[ACTION ITEM]:
Two lines below mark the span: the one containing "theorem OpEffect.of_irqsvc (h" and the one containing "rdreg addr => exact". Set down both, plus every line between, exactly as they stand, and nothing else.

--- INFORMATION ---

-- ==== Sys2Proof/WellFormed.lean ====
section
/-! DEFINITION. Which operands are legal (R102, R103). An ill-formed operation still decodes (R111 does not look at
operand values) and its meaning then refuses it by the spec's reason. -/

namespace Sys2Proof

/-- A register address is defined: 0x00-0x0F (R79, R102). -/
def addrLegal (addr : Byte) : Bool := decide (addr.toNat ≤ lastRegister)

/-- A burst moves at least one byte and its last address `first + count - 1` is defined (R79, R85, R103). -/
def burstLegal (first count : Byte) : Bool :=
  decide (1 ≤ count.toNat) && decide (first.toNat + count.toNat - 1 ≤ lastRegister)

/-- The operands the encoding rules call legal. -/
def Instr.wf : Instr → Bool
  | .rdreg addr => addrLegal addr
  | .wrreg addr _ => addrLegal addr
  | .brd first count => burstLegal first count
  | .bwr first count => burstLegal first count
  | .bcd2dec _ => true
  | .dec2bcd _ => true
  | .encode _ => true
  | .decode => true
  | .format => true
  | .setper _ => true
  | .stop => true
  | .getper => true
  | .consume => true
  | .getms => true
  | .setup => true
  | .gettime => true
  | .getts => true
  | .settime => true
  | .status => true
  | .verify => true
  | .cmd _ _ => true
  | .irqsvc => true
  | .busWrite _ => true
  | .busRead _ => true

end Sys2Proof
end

---
--- INFORMATION ---

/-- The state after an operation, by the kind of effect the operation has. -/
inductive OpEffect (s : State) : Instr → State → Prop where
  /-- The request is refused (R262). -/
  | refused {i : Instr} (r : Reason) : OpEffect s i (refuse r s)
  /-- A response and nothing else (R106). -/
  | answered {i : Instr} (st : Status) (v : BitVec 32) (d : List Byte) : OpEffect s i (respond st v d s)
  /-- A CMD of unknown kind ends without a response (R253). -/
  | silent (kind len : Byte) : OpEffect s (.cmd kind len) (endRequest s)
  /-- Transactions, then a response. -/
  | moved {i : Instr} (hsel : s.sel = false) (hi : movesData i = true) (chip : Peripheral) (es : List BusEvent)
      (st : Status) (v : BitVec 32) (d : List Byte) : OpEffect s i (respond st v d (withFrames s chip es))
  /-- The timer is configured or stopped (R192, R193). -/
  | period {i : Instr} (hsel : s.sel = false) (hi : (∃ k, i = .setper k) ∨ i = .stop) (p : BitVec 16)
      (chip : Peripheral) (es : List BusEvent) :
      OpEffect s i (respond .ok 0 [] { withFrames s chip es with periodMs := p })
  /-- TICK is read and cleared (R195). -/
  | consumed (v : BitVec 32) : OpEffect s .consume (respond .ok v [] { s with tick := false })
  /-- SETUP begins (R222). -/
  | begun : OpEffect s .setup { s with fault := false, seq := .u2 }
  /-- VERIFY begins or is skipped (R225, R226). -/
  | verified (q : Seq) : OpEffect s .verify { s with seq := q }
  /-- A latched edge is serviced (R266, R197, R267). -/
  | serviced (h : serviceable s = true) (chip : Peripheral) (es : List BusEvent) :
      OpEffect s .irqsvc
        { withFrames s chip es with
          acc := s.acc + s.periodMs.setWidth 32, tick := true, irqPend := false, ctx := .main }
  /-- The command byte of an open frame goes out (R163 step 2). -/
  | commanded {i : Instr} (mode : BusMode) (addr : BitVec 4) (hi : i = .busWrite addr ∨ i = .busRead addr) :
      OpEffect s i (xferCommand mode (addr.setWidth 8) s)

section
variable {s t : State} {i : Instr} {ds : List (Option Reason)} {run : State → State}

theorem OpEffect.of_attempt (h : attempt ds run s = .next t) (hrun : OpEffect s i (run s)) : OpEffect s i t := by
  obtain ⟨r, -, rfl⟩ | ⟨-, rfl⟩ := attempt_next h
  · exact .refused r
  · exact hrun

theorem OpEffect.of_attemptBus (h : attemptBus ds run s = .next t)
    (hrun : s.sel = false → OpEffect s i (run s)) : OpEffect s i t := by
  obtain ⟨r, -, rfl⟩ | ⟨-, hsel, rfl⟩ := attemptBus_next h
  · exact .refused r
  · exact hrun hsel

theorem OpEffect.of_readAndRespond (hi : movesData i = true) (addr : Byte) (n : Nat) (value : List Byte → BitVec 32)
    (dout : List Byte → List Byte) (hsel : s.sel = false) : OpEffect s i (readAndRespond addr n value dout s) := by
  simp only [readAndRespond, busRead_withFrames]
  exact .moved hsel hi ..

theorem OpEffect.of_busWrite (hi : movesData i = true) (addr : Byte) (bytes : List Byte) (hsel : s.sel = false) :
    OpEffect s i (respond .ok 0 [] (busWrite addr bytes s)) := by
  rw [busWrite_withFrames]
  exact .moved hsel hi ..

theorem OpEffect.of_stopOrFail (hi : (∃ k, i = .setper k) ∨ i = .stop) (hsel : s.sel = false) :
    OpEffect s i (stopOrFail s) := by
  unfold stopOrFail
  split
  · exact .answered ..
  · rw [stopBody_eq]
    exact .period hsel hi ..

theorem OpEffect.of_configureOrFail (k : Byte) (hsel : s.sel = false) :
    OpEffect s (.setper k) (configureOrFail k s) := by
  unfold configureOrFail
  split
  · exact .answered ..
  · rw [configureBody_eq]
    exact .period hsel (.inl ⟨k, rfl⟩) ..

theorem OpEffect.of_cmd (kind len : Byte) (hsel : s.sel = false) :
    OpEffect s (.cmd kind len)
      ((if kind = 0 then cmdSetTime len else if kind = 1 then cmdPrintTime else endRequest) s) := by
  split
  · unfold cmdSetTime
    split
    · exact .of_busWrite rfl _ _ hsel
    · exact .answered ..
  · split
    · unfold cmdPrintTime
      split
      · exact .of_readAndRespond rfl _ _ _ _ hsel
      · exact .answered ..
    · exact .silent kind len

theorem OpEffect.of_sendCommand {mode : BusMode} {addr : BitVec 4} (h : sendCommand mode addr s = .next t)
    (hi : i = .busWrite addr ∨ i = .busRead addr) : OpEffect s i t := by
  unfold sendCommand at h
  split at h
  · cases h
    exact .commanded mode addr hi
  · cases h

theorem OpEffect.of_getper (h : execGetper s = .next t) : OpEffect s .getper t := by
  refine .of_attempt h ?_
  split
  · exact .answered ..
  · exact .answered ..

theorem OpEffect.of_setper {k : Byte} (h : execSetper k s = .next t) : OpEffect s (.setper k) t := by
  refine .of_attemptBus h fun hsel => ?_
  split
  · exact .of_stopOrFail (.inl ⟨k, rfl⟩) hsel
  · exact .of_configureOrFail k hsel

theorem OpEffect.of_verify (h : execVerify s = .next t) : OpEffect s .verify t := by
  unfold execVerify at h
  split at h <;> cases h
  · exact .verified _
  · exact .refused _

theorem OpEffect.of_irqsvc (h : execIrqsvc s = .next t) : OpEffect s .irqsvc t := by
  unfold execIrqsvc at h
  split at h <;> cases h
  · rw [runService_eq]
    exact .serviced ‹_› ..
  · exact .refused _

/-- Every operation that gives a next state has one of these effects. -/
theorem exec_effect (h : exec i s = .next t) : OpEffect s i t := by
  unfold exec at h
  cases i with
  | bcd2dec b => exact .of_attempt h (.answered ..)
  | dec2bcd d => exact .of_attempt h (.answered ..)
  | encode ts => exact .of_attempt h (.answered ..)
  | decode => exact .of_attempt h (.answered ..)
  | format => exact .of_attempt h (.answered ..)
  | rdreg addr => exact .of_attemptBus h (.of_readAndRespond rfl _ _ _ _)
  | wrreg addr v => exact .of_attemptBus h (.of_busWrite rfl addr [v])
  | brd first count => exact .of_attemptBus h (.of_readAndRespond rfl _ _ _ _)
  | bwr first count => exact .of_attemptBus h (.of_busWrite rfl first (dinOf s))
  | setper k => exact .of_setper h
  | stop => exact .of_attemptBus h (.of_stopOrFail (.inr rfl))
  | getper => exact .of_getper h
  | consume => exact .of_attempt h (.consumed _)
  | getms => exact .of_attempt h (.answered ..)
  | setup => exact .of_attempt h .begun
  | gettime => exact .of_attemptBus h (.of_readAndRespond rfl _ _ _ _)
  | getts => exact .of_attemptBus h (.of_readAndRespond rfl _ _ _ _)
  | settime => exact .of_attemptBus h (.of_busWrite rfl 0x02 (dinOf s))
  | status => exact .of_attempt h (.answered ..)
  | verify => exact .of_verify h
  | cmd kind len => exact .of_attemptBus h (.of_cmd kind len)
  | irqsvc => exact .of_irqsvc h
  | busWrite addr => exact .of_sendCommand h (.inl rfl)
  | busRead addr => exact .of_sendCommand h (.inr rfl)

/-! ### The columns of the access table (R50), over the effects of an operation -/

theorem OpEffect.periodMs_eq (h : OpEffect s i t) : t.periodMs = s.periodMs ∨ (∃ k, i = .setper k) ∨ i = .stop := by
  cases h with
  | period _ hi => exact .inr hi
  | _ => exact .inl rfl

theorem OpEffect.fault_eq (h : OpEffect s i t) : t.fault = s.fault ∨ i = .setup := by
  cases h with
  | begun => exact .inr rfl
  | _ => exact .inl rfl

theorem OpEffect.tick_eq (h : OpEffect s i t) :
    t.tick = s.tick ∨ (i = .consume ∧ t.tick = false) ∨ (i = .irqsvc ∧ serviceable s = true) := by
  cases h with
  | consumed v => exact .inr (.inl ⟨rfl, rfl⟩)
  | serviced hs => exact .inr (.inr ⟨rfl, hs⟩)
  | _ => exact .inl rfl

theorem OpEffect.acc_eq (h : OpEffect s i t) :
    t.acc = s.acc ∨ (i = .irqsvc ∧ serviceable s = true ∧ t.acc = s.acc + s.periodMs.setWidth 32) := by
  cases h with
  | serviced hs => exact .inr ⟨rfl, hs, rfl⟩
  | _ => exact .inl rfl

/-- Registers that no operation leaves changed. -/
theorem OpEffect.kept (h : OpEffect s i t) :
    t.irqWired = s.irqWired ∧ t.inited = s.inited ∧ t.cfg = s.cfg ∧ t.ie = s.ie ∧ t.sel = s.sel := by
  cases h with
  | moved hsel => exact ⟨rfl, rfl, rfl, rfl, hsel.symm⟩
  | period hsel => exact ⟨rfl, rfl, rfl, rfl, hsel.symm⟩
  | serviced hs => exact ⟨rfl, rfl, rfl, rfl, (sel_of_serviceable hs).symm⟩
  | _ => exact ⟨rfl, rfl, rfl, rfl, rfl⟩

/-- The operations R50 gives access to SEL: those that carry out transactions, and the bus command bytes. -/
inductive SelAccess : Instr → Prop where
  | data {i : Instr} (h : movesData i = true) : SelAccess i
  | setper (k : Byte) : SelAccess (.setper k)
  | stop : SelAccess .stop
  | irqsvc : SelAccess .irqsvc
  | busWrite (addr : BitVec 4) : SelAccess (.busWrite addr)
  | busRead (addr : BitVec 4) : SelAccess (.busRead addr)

---

[REPLY]:
theorem OpEffect.of_irqsvc (h : execIrqsvc s = .next t) : OpEffect s .irqsvc t := by
  unfold execIrqsvc at h
  split at h <;> cases h
  · rw [runService_eq]
    exact .serviced ‹_› ..
  · exact .refused _

/-- Every operation that gives a next state has one of these effects. -/
theorem exec_effect (h : exec i s = .next t) : OpEffect s i t := by
  unfold exec at h
  cases i with
  | bcd2dec b => exact .of_attempt h (.answered ..)
  | dec2bcd d => exact .of_attempt h (.answered ..)
  | encode ts => exact .of_attempt h (.answered ..)
  | decode => exact .of_attempt h (.answered ..)
  | format => exact .of_attempt h (.answered ..)
  | rdreg addr => exact .of_attemptBus h (.of_readAndRespond rfl _ _ _ _)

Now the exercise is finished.